> **The task**
Answer with the exact lines of the following material from the one containing "implies_true, State.modLink_kept, h]" through the one containing "State.crewReports_kept, h]", both end lines included.

*** Material provided ***

-- ==== Sys2Proof/Laws/KeptE.lean ====
section
/-!
SUPPORT. What the operations of these files of the model keep: Crumb, Guard, Stroke, Rest, Boot, SwitchBuffer, Bruil.
-/
namespace Sys2Proof.Machine
set_option linter.all false
variable {c : Prop} {q : List Instr} {p : Part}

theorem State.freeSection_kept {s : State} (h : s.Kept c q p) : (State.freeSection s).1.Kept c q p := by
  simp +contextual (maxDischargeDepth := 100) only [State.freeSection, State.upd_kept, State.useFree_kept, h]

theorem State.crumbRecord_kept {s : State} (h : s.Kept c q p) (x1 x2 x3 x4 x5 x6) : (State.crumbRecord s x1 x2 x3 x4 x5
    x6).1.Kept c q p := by
  unfold State.crumbRecord
  dsimp only
  repeat' first
    | (simp +contextual (maxDischargeDepth := 100) only [State.ite_kept, State.iteFst_kept, ite_self, implies_true,
        State.rsaSign_kept, h]; done)
    | split

theorem State.writeCrumb_kept {s : State} (h : s.Kept c q p) (x1 x2) : (State.writeCrumb s x1 x2).Kept c q p := by
  simp +contextual (maxDischargeDepth := 100) only [State.writeCrumb, State.dramWrite_kept, State.upd_kept, State.ite_kept,
      ite_self, State.freeSection_kept, State.crumbRecord_kept, h]

theorem State.crumbFind_kept {s : State} (h : s.Kept c q p) : (State.crumbFind s).Kept c q p := by
  unfold State.crumbFind
  dsimp only
  repeat' first
    | (simp +contextual (maxDischargeDepth := 100) only [State.wr_kept, State.when_kept, State.upd_kept, State.updDma_kept,
        State.ite_kept, State.iteFst_kept, ite_self, implies_true, State.wrN_kept, State.raise_kept, h]; done)
    | split

theorem State.guardCh_kept {s : State} (h : s.Kept c q p) (x1 x2 x3) : (State.guardCh s x1 x2 x3).Kept c q p := by
  unfold State.guardCh
  dsimp only
  repeat' first
    | (simp +contextual (maxDischargeDepth := 100) only [State.when_kept, State.ite_kept, State.iteFst_kept, ite_self,
        implies_true, State.count_kept, State.tripAt_kept, h]; done)
    | split

theorem State.guardDone_kept {s : State} (h : s.Kept c q p) (x1) : (State.guardDone s x1).Kept c q p := by
  simp +contextual (maxDischargeDepth := 100) only [State.guardDone, State.modCtl_kept, h]

theorem State.closeWindow_kept {s : State} (h : s.Kept c q p) (x1 x2) : (State.closeWindow s x1 x2).Kept c q p := by
  simp +contextual (maxDischargeDepth := 100) only [State.closeWindow, State.modCtl_kept, h]

theorem State.kelvin_kept {s : State} (h : s.Kept c q p) (x1 x2 x3) : (State.kelvin s x1 x2 x3).Kept c q p := by
  simp +contextual (maxDischargeDepth := 100) only [State.kelvin, State.when_kept, State.ite_kept, ite_self, implies_true,
      State.modMeas_kept, State.count_kept, State.put_kept, State.raise_kept, State.setBit_kept, h]

theorem State.noteSample_kept {s : State} (h : s.Kept c q p) (x1 x2) : (State.noteSample s x1 x2).Kept c q p := by
  simp +contextual (maxDischargeDepth := 100) only [State.noteSample, State.wr_kept, State.ite_kept, ite_self, h]

theorem State.runCmd_kept {s : State} (h : s.Kept c q p) (x1 x2 x3) : (State.runCmd s x1 x2 x3).Kept c q p := by
  unfold State.runCmd
  repeat' first
    | (simp +contextual (maxDischargeDepth := 100) only [State.ite_kept, State.iteFst_kept, ite_self, implies_true,
        State.chanOp_kept, State.chanServed_kept, State.genEvent_kept, h]; done)
    | split

theorem State.runCmds_kept {s : State} (h : s.Kept c q p) (x1 x2) : (State.runCmds s x1 x2).Kept c q p := by
  simp +contextual (maxDischargeDepth := 100) only [State.runCmds, State.each_kept, implies_true, State.modCtl_kept,
      State.runCmd_kept, h]

theorem State.noteStepTime_kept {s : State} (h : s.Kept c q p) (x1 x2) : (State.noteStepTime s x1 x2).Kept c q p := by
  simp +contextual (maxDischargeDepth := 100) only [State.noteStepTime, State.ite_kept, ite_self, State.wrN_kept, h]

theorem State.serveTail_kept {s : State} (h : s.Kept c q p) (x1 x2 x3) : (State.serveTail s x1 x2 x3).Kept c q p := by
  simp +contextual (maxDischargeDepth := 100) only [State.serveTail, State.noteSample_kept, State.runWindows_kept,
      State.computePoints_kept, State.modCtl_kept, State.noteStepTime_kept, h]

theorem State.serve_kept {s : State} (h : s.Kept c q p) (x1 x2) : (State.serve s x1 x2).Kept c q p := by
  unfold State.serve
  dsimp only
  repeat' first
    | (simp +contextual (maxDischargeDepth := 100) only [State.ite_kept, State.iteFst_kept, ite_self, implies_true,
        State.modCtl_kept, State.setBit_kept, State.noteSample_kept, State.runCmds_kept, State.ownerLostPolicy_kept,
        State.serveTail_kept, h]; done)
    | split

theorem State.hold_kept {s : State} (h : s.Kept c q p) (x1 x2) : (State.hold s x1 x2).Kept c q p := by
  simp +contextual (maxDischargeDepth := 100) only [State.hold, State.when_kept, implies_true, State.modCtl_kept,
      State.modProg_kept, State.modEis_kept, h]

theorem State.setPair_kept {s : State} (h : s.Kept c q p) (x1 x2) : (State.setPair s x1 x2).Kept c q p := by
  simp +contextual (maxDischargeDepth := 100) only [State.setPair, State.put_kept, h]

theorem State.retirePair_kept {s : State} (h : s.Kept c q p) (x1) : (State.retirePair s x1).Kept c q p := by
  simp +contextual (maxDischargeDepth := 100) only [State.retirePair, State.raise_kept, State.count_kept, State.setPair_kept, h]

theorem State.replacePairs_kept {s : State} (h : s.Kept c q p) (x1) : (State.replacePairs s x1).Kept c q p := by
  unfold State.replacePairs
  repeat' first
    | assumption
    | (simp +contextual (maxDischargeDepth := 100) only [State.each_kept, State.ite_kept, State.iteFst_kept, ite_self,
        implies_true, State.setPair_kept, State.raise_kept, h]; done)
    | (intro _)
    | with_reducible apply State.each_kept
    | with_reducible apply State.setPair_kept
    | with_reducible apply State.raise_kept
    | split

theorem State.loopCut_kept {s : State} (h : s.Kept c q p) : (State.loopCut s).Kept c q p := by
  simp +contextual (maxDischargeDepth := 100) only [State.loopCut, State.each_kept, State.ite_kept, State.iteFst_kept,
      ite_self, implies_true, State.modCtl_kept, h]

theorem State.lanesOut_kept {s : State} (h : s.Kept c q p) : (State.lanesOut s).Kept c q p := by
  simp +contextual (maxDischargeDepth := 100) only [State.lanesOut, State.loopCut_kept, State.safeAll_kept,
      State.pageFault_kept, h]

theorem State.serveIdle_kept {s : State} (h : s.Kept c q p) (x1 x2) : (State.serveIdle s x1 x2).Kept c q p := by
  simp +contextual (maxDischargeDepth := 100) only [State.serveIdle, State.ite_kept, ite_self, State.runCmds_kept,
      State.ownerLostPolicy_kept, State.serveTail_kept, State.modCtl_kept, h]

theorem State.stopMoves_kept {s : State} (h : s.Kept c q p) (x1) : (State.stopMoves s x1).Kept c q p := by
  simp +contextual (maxDischargeDepth := 100) only [State.stopMoves, State.ite_kept, ite_self, State.safeAll_kept, h]

theorem State.boundaryStops_kept {s : State} (h : s.Kept c q p) : (State.boundaryStops s).Kept c q p := by
  simp +contextual (maxDischargeDepth := 100) only [State.boundaryStops, State.each_kept, State.ite_kept, ite_self,
      implies_true, State.stopMoves_kept, h]

theorem State.progBad_kept {s : State} (h : s.Kept c q p) (x1) : (State.progBad s x1).Kept c q p := by
  simp +contextual (maxDischargeDepth := 100) only [State.progBad, State.upd_kept, State.raise_kept, State.count_kept,
      State.safeAll_kept, h]

theorem State.dirCorrupt_kept {s : State} (h : s.Kept c q p) : (State.dirCorrupt s).Kept c q p := by
  simp +contextual (maxDischargeDepth := 100) only [State.dirCorrupt, State.safeAll_kept, State.pageFault_kept, h]

theorem State.storeFaults_kept {s : State} (h : s.Kept c q p) (x1) : (State.storeFaults s x1).Kept c q p := by
  unfold State.storeFaults
  repeat' first
    | assumption
    | (simp +contextual (maxDischargeDepth := 100) only [State.each_kept, State.when_kept, State.ite_kept, State.iteFst_kept,
        ite_self, implies_true, State.count_kept, State.injStep_kept, State.progBad_kept, State.dirCorrupt_kept, h]; done)
    | (intro _)
    | with_reducible apply State.each_kept
    | with_reducible apply State.when_kept
    | with_reducible apply State.count_kept
    | with_reducible apply State.injStep_kept
    | with_reducible apply State.progBad_kept
    | with_reducible apply State.dirCorrupt_kept
    | split

theorem State.takeGains_kept {s : State} (h : s.Kept c q p) : (State.takeGains s).Kept c q p := by
  simp +contextual (maxDischargeDepth := 100) only [State.takeGains, State.each_kept, State.upd_kept, implies_true, h]

theorem State.guardPass_kept {s : State} (h : s.Kept c q p) (x1 x2) : (State.guardPass s x1 x2).Kept c q p := by
  simp +contextual (maxDischargeDepth := 100) only [State.guardPass, State.each_kept, State.ite_kept, ite_self, implies_true,
      State.injStep_kept, State.tripAt_kept, State.guardCh_kept, State.guardDone_kept, h]

theorem State.kelvinPass_kept {s : State} (h : s.Kept c q p) : (State.kelvinPass s).Kept c q p := by
  unfold State.kelvinPass
  repeat' first
    | assumption
    | (simp +contextual (maxDischargeDepth := 100) only [State.each_kept, State.ite_kept, State.iteFst_kept, ite_self,
        implies_true, State.kelvin_kept, h]; done)
    | (intro _)
    | with_reducible apply State.each_kept
    | with_reducible apply State.kelvin_kept
    | split

theorem State.clearTelemetry_kept {s : State} (h : s.Kept c q p) : (State.clearTelemetry s).Kept c q p := by
  simp +contextual (maxDischargeDepth := 100) only [State.clearTelemetry, State.each_kept, implies_true, State.modLink_kept, h]

theorem State.noteService_kept {s : State} (h : s.Kept c q p) (x1) : (State.noteService s x1).Kept c q p := by
  simp +contextual (maxDischargeDepth := 100) only [State.noteService, State.put_kept, h]

theorem serveOne_kept {x : Progress} (h : x.s.Kept c q p) (b env active k) : (serveOne b env active x k).s.Kept c q p := by
  unfold serveOne
  dsimp only
  repeat' split
  all_goals
    simp +contextual (maxDischargeDepth := 100) only [State.serveIdle_kept, State.hold_kept, State.retirePair_kept,
        State.injStep_kept,
      State.serve_kept, h]

theorem State.servePass_kept {s : State} (h : s.Kept c q p) (b env) : (s.servePass b env).Kept c q p := by
  unfold State.servePass
  have hx : ∀ (l : List Nat) (x : Progress), x.s.Kept c q p → ((l.foldl (serveOne b env s.activePairs) x).s).Kept c q p := by
    intro l
    induction l with
    | nil => exact fun _ hx => hx
    | cons k l ih => exact fun x hx => ih _ (serveOne_kept hx _ _ _ _)
  have := hx s.serveOrder { s := s } h
  exact State.when_kept (State.replacePairs_kept (State.put_kept this _ _ _ _) _) _ _ fun t ht => State.lanesOut_kept ht

theorem State.featherStroke_kept {s : State} (h : s.Kept c q p) (x1 x2) : (State.featherStroke s x1 x2).Kept c q p := by
  simp +contextual (maxDischargeDepth := 100) only [State.featherStroke, State.each_kept, State.when_kept, implies_true,
      State.guardPass_kept, State.modCtl_kept, State.wakeSelf_kept, State.clearTelemetry_kept, h]

theorem State.stroke_kept {s : State} (h : s.Kept c q p) (x1) : (State.stroke s x1).Kept c q p := by
  simp +contextual (maxDischargeDepth := 100) only [State.stroke, State.each_kept, State.upd_kept, State.ite_kept, ite_self,
      implies_true, State.capture_kept, State.takeGains_kept, State.injStep_kept, State.closeWindow_kept,
      State.boundaryStops_kept, State.clearTelemetry_kept, State.featherStroke_kept, State.guardPass_kept, State.storeFaults_kept,
      State.kelvinPass_kept, State.servePass_kept, State.modCtl_kept, State.noteService_kept, State.launch_kept,
      State.crewReports_kept, h]

theorem execStrokeBoundary_kept {s : State} (h : s.Kept c q p) (x0) : Keeps c q p (execStrokeBoundary x0 s) := by
  simp +contextual (maxDischargeDepth := 100) only [execStrokeBoundary, State.ite_kept, State.iteFst_kept, ite_self,
      implies_true, ite_keeps, next_keeps, answer_keeps, State.stroke_kept, h]

theorem State.overrun_kept {s : State} (h : s.Kept c q p) (x1) : (State.overrun s x1).Kept c q p := by
  simp +contextual (maxDischargeDepth := 100) only [State.overrun, State.ite_kept, ite_self, State.modCtl_kept,
      State.count_kept, State.setBit_kept, State.raise_kept, State.missLaunch_kept, State.tripAt_kept, h]

theorem execStrokeDeadline_kept {s : State} (h : s.Kept c q p) : Keeps c q p (execStrokeDeadline s) := by
  simp +contextual (maxDischargeDepth := 100) only [execStrokeDeadline, State.each_kept, State.ite_kept, State.iteFst_kept,
      ite_self, implies_true, ite_keeps, next_keeps, answer_keeps, State.overrun_kept, h]

theorem execGainCommit_kept {s : State} (h : s.Kept c q p) (x0) : Keeps c q p (execGainCommit x0 s) := by
  simp +contextual (maxDischargeDepth := 100) only [execGainCommit, State.upd_kept, State.updDma_kept, State.ite_kept,
      State.iteFst_kept, ite_self, implies_true, ite_keeps, next_keeps, answer_keeps, h]

theorem execAccSelGo_kept {s : State} (h : s.Kept c q p) (x0) : Keeps c q p (execAccSelGo x0 s) := by
  simp +contextual (maxDischargeDepth := 100) only [execAccSelGo, State.ite_kept, State.iteFst_kept, ite_self, implies_true,
      ite_keeps, next_keeps, answer_keeps, State.raise_kept, State.wrN_kept, h]

theorem State.wr96_kept {s : State} (h : s.Kept c q p) (x1 x2) : (State.wr96 s x1 x2).Kept c q p := by
  simp +contextual (maxDischargeDepth := 100) only [State.wr96, State.wrN_kept, h]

*** End of Material provided ***

> **Response to the exercise**
  simp +contextual (maxDischargeDepth := 100) only [State.clearTelemetry, State.each_kept, implies_true, State.modLink_kept, h]

theorem State.noteService_kept {s : State} (h : s.Kept c q p) (x1) : (State.noteService s x1).Kept c q p := by
  simp +contextual (maxDischargeDepth := 100) only [State.noteService, State.put_kept, h]

theorem serveOne_kept {x : Progress} (h : x.s.Kept c q p) (b env active k) : (serveOne b env active x k).s.Kept c q p := by
  unfold serveOne
  dsimp only
  repeat' split
  all_goals
    simp +contextual (maxDischargeDepth := 100) only [State.serveIdle_kept, State.hold_kept, State.retirePair_kept,
        State.injStep_kept,
      State.serve_kept, h]

theorem State.servePass_kept {s : State} (h : s.Kept c q p) (b env) : (s.servePass b env).Kept c q p := by
  unfold State.servePass
  have hx : ∀ (l : List Nat) (x : Progress), x.s.Kept c q p → ((l.foldl (serveOne b env s.activePairs) x).s).Kept c q p := by
    intro l
    induction l with
    | nil => exact fun _ hx => hx
    | cons k l ih => exact fun x hx => ih _ (serveOne_kept hx _ _ _ _)
  have := hx s.serveOrder { s := s } h
  exact State.when_kept (State.replacePairs_kept (State.put_kept this _ _ _ _) _) _ _ fun t ht => State.lanesOut_kept ht

theorem State.featherStroke_kept {s : State} (h : s.Kept c q p) (x1 x2) : (State.featherStroke s x1 x2).Kept c q p := by
  simp +contextual (maxDischargeDepth := 100) only [State.featherStroke, State.each_kept, State.when_kept, implies_true,
      State.guardPass_kept, State.modCtl_kept, State.wakeSelf_kept, State.clearTelemetry_kept, h]

theorem State.stroke_kept {s : State} (h : s.Kept c q p) (x1) : (State.stroke s x1).Kept c q p := by
  simp +contextual (maxDischargeDepth := 100) only [State.stroke, State.each_kept, State.upd_kept, State.ite_kept, ite_self,
      implies_true, State.capture_kept, State.takeGains_kept, State.injStep_kept, State.closeWindow_kept,
      State.boundaryStops_kept, State.clearTelemetry_kept, State.featherStroke_kept, State.guardPass_kept, State.storeFaults_kept,
      State.kelvinPass_kept, State.servePass_kept, State.modCtl_kept, State.noteService_kept, State.launch_kept,
      State.crewReports_kept, h]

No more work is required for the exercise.